_Dataset extract_
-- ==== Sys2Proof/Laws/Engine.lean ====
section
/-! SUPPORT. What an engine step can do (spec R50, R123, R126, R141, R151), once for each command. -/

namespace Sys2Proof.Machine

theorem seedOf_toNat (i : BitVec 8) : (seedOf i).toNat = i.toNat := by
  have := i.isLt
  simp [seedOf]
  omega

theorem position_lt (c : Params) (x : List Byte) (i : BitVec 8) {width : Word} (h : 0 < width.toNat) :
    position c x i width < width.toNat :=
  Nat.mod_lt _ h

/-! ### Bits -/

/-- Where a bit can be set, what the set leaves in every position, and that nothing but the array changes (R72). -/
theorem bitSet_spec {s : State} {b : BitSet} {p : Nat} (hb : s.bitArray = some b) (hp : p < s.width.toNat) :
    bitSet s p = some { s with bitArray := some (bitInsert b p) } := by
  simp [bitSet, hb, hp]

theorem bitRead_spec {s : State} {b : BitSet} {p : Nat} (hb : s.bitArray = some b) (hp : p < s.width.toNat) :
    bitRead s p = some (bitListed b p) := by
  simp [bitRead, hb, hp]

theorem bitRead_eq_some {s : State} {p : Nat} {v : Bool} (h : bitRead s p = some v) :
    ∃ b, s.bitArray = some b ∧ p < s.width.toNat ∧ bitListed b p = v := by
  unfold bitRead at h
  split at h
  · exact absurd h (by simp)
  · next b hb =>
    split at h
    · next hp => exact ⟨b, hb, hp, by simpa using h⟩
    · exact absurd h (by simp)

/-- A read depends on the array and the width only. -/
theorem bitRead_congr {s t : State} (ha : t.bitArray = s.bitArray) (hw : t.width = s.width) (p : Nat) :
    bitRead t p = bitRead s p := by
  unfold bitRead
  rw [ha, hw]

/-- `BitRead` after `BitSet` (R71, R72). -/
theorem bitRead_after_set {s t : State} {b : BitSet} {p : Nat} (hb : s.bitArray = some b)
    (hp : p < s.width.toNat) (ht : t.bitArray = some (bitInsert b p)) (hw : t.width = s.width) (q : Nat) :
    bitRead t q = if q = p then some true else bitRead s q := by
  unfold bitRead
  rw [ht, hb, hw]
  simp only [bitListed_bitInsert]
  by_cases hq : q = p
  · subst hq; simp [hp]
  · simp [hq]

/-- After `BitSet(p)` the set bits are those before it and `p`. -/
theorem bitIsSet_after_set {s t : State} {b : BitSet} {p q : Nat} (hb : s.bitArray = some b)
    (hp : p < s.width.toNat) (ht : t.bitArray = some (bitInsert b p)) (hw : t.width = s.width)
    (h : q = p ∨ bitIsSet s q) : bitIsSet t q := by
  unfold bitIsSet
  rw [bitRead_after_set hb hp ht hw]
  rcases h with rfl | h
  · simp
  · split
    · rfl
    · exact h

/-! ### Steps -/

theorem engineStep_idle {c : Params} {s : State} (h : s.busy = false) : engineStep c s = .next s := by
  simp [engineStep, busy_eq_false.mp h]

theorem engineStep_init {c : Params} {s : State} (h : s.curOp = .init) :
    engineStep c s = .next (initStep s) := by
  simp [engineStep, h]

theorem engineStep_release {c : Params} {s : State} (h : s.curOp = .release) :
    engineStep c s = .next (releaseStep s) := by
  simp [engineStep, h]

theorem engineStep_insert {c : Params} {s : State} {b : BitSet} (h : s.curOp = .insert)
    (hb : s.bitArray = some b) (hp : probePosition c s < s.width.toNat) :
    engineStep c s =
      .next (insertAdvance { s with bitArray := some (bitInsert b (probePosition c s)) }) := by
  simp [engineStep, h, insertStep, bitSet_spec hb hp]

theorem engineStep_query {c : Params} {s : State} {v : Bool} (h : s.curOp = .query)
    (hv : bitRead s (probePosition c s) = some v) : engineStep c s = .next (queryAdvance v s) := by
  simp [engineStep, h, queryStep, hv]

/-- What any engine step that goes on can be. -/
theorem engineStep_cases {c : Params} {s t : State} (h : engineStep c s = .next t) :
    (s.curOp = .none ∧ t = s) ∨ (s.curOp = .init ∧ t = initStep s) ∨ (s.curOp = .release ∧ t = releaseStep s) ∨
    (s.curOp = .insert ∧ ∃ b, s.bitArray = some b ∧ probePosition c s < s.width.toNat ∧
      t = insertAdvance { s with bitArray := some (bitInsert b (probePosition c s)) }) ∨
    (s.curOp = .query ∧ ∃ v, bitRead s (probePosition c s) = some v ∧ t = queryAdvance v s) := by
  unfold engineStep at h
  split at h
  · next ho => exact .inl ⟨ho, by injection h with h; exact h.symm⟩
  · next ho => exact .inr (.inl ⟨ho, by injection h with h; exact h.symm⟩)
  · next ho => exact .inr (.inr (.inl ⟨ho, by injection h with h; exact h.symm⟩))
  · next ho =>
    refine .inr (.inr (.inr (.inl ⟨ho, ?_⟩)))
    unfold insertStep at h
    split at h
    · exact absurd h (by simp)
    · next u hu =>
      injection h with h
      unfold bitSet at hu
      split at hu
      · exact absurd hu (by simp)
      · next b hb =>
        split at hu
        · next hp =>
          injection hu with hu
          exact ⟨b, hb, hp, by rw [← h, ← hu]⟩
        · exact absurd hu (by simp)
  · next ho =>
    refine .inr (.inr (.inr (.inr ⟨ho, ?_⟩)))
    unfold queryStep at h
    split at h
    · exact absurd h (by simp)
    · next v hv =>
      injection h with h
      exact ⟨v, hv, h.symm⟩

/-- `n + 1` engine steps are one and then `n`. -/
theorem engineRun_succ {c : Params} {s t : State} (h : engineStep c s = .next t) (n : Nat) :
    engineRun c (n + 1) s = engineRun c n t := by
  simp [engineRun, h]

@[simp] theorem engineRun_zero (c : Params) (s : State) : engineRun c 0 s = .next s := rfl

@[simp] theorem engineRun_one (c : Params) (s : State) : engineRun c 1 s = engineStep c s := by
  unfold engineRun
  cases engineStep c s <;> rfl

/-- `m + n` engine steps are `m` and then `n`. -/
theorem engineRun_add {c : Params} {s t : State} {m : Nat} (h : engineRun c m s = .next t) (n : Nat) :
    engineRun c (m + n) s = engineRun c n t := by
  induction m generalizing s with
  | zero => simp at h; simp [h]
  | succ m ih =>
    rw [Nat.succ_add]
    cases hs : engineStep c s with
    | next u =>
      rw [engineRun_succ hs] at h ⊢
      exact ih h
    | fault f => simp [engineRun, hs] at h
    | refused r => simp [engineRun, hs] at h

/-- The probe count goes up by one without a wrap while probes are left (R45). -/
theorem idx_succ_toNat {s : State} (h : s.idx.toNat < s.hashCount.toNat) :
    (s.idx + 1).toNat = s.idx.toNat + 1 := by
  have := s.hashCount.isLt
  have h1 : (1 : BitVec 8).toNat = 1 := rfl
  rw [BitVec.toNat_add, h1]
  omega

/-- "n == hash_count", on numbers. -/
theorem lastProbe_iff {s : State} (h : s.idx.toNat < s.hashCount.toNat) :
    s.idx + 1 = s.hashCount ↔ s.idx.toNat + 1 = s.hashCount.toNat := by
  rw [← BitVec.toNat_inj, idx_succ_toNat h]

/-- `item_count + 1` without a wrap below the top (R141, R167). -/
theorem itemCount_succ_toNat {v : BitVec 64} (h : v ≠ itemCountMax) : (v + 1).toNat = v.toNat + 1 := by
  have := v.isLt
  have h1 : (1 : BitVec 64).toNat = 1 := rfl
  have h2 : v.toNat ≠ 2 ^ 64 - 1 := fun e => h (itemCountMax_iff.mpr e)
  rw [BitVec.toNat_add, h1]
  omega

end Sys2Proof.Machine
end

_What is needed_
Nothing but an exact copy of the lines from the start of the entries through the line containing "changes (R72). -/" belongs in the response.

_Result of the task_
-- ==== Sys2Proof/Laws/Engine.lean ====
section
/-! SUPPORT. What an engine step can do (spec R50, R123, R126, R141, R151), once for each command. -/

namespace Sys2Proof.Machine

theorem seedOf_toNat (i : BitVec 8) : (seedOf i).toNat = i.toNat := by
  have := i.isLt
  simp [seedOf]
  omega

theorem position_lt (c : Params) (x : List Byte) (i : BitVec 8) {width : Word} (h : 0 < width.toNat) :
    position c x i width < width.toNat :=
  Nat.mod_lt _ h

/-! ### Bits -/

/-- Where a bit can be set, what the set leaves in every position, and that nothing but the array changes (R72). -/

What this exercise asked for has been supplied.